## [WORK REQUIRED]
Output only the lines below from the one containing "extract1 p.s p.xx p.byte1 cellBg256" to the one containing "let xx0 := ex % P.tilew", exactly as written, both ends kept.

## [TASK INPUTS]
-- ==== Sys2Proof/Machine/TileRenderer.lean ====
section
/-! DEFINITION. The text and tile modes, 0 to 4 (spec/43_tile_renderer.md). A pixel function takes the layer's registers
and the fetch `VREAD`, the only state it reads (R200). -/

namespace Sys2Proof.Machine

/-- What a text mode knows of a pixel up to the tile data fetch (R220): the cell's two bytes, the tile data byte, and the
local column. -/
structure TextPixel where
  byte0 : Nat
  byte1 : Nat
  xx : Nat
  s : Nat
  deriving DecidableEq, Repr

/-- The part that modes 0 and 1 share (R220): tiles are 8 x 8 at 1 bpp. -/
def textPixel (r : LayerRegs) (fetch : Nat → Byte) (x y : Nat) : TextPixel :=
  let P := propsOf r
  let ex := wrapped (scaled x P.hscale) P.hscroll (P.mapw * 8)
  let ey := wrapped (scaled y P.vscale) P.vscroll (P.maph * 8)
  let col := ex / 8
  let xx := ex % 8
  let row := ey / 8
  let yy := ey % 8
  let ma := mapCellAddr P.mapBase P.mapw row col
  let byte0 := (fetch ma).toNat
  let byte1 := (fetch (ma + 1)).toNat
  { byte0, byte1, xx, s := (fetch (P.tileBase + (byte0 * 8 + yy))).toNat }

/-- `RenderText16` (R220). -/
def renderText16 (r : LayerRegs) (fetch : Nat → Byte) (x y : Nat) : Nat :=
  let p := textPixel r fetch x y
  extract1 p.s p.xx (cellFg16 p.byte1) (cellBg16 p.byte1)

/-- `RenderText256` (R221). -/
def renderText256 (r : LayerRegs) (fetch : Nat → Byte) (x y : Nat) : Nat :=
  let p := textPixel r fetch x y
  extract1 p.s p.xx p.byte1 cellBg256

/-- What a tile mode knows of a pixel up to the tile data offset (R222): tile index, flipped local coordinate, palette
sub-offset. -/
structure TilePixel where
  idx : Nat
  xx : Nat
  yy : Nat
  palOff : Nat
  deriving DecidableEq, Repr

/-- The part that modes 2, 3 and 4 share (R222). -/
def tilePixel (r : LayerRegs) (fetch : Nat → Byte) (x y : Nat) : TilePixel :=
  let P := propsOf r
  let ex := wrapped (scaled x P.hscale) P.hscroll (P.mapw * P.tilew)
  let ey := wrapped (scaled y P.vscale) P.vscroll (P.maph * P.tileh)
  let col := ex / P.tilew
  let xx0 := ex % P.tilew
  let row := ey / P.tileh
  let yy0 := ey % P.tileh
  let ma := mapCellAddr P.mapBase P.mapw row col
  let byte0 := (fetch ma).toNat
  let byte1 := (fetch (ma + 1)).toNat
  { idx := cellTileIndex byte0 byte1
    xx := flipped (cellHflip byte1) P.tilew xx0
    yy := flipped (cellVflip byte1) P.tileh yy0
    palOff := cellPalOff byte1 }

/-- The tile data byte of a pixel at a depth (R212, R213). -/
def tileByte (r : LayerRegs) (fetch : Nat → Byte) (bpp : Nat) (p : TilePixel) : Nat :=
  let P := propsOf r
  (fetch (P.tileBase + tileOffset p.idx P.tileSize P.tilew bpp p.xx p.yy)).toNat

/-- `RenderTile2` (R222). -/
def renderTile2 (r : LayerRegs) (fetch : Nat → Byte) (x y : Nat) : Nat :=
  let p := tilePixel r fetch x y
  applyOffset (extract2 (tileByte r fetch 2 p) p.xx) p.palOff

/-- `RenderTile4` (R223). -/
def renderTile4 (r : LayerRegs) (fetch : Nat → Byte) (x y : Nat) : Nat :=
  let p := tilePixel r fetch x y
  applyOffset (extract4 (tileByte r fetch 4 p) p.xx) p.palOff

/-- `RenderTile8` (R224). -/
def renderTile8 (r : LayerRegs) (fetch : Nat → Byte) (x y : Nat) : Nat :=
  let p := tilePixel r fetch x y
  applyOffset (tileByte r fetch 8 p) p.palOff

/-- The operation that answers with a pixel function's colour index on layer `L`. -/
def answerPixel (f : LayerRegs → (Nat → Byte) → Nat → Nat → Nat) (L : LayerId) (x : ScreenX) (y : ScreenY)
    (s : State) : State :=
  s.give (.index (f (s.lr.get L) (vread s) x.val y.val))

/-- `RenderText16(L, x, y)` (R220; log 10 for a layer in another mode). -/
def execRenderText16 (L : LayerId) (x : ScreenX) (y : ScreenY) (s : State) : Outcome :=
  .next (answerPixel renderText16 L x y s)
/-- `RenderText256(L, x, y)` (R221; log 10). -/
def execRenderText256 (L : LayerId) (x : ScreenX) (y : ScreenY) (s : State) : Outcome :=
  .next (answerPixel renderText256 L x y s)
/-- `RenderTile2(L, x, y)` (R222; log 10). -/
def execRenderTile2 (L : LayerId) (x : ScreenX) (y : ScreenY) (s : State) : Outcome :=
  .next (answerPixel renderTile2 L x y s)
/-- `RenderTile4(L, x, y)` (R223; log 10). -/
def execRenderTile4 (L : LayerId) (x : ScreenX) (y : ScreenY) (s : State) : Outcome :=
  .next (answerPixel renderTile4 L x y s)
/-- `RenderTile8(L, x, y)` (R224; log 10). -/
def execRenderTile8 (L : LayerId) (x : ScreenX) (y : ScreenY) (s : State) : Outcome :=
  .next (answerPixel renderTile8 L x y s)

end Sys2Proof.Machine
end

## [ANSWER BOX]
  extract1 p.s p.xx p.byte1 cellBg256

/-- What a tile mode knows of a pixel up to the tile data offset (R222): tile index, flipped local coordinate, palette
sub-offset. -/
structure TilePixel where
  idx : Nat
  xx : Nat
  yy : Nat
  palOff : Nat
  deriving DecidableEq, Repr

/-- The part that modes 2, 3 and 4 share (R222). -/
def tilePixel (r : LayerRegs) (fetch : Nat → Byte) (x y : Nat) : TilePixel :=
  let P := propsOf r
  let ex := wrapped (scaled x P.hscale) P.hscroll (P.mapw * P.tilew)
  let ey := wrapped (scaled y P.vscale) P.vscroll (P.maph * P.tileh)
  let col := ex / P.tilew
  let xx0 := ex % P.tilew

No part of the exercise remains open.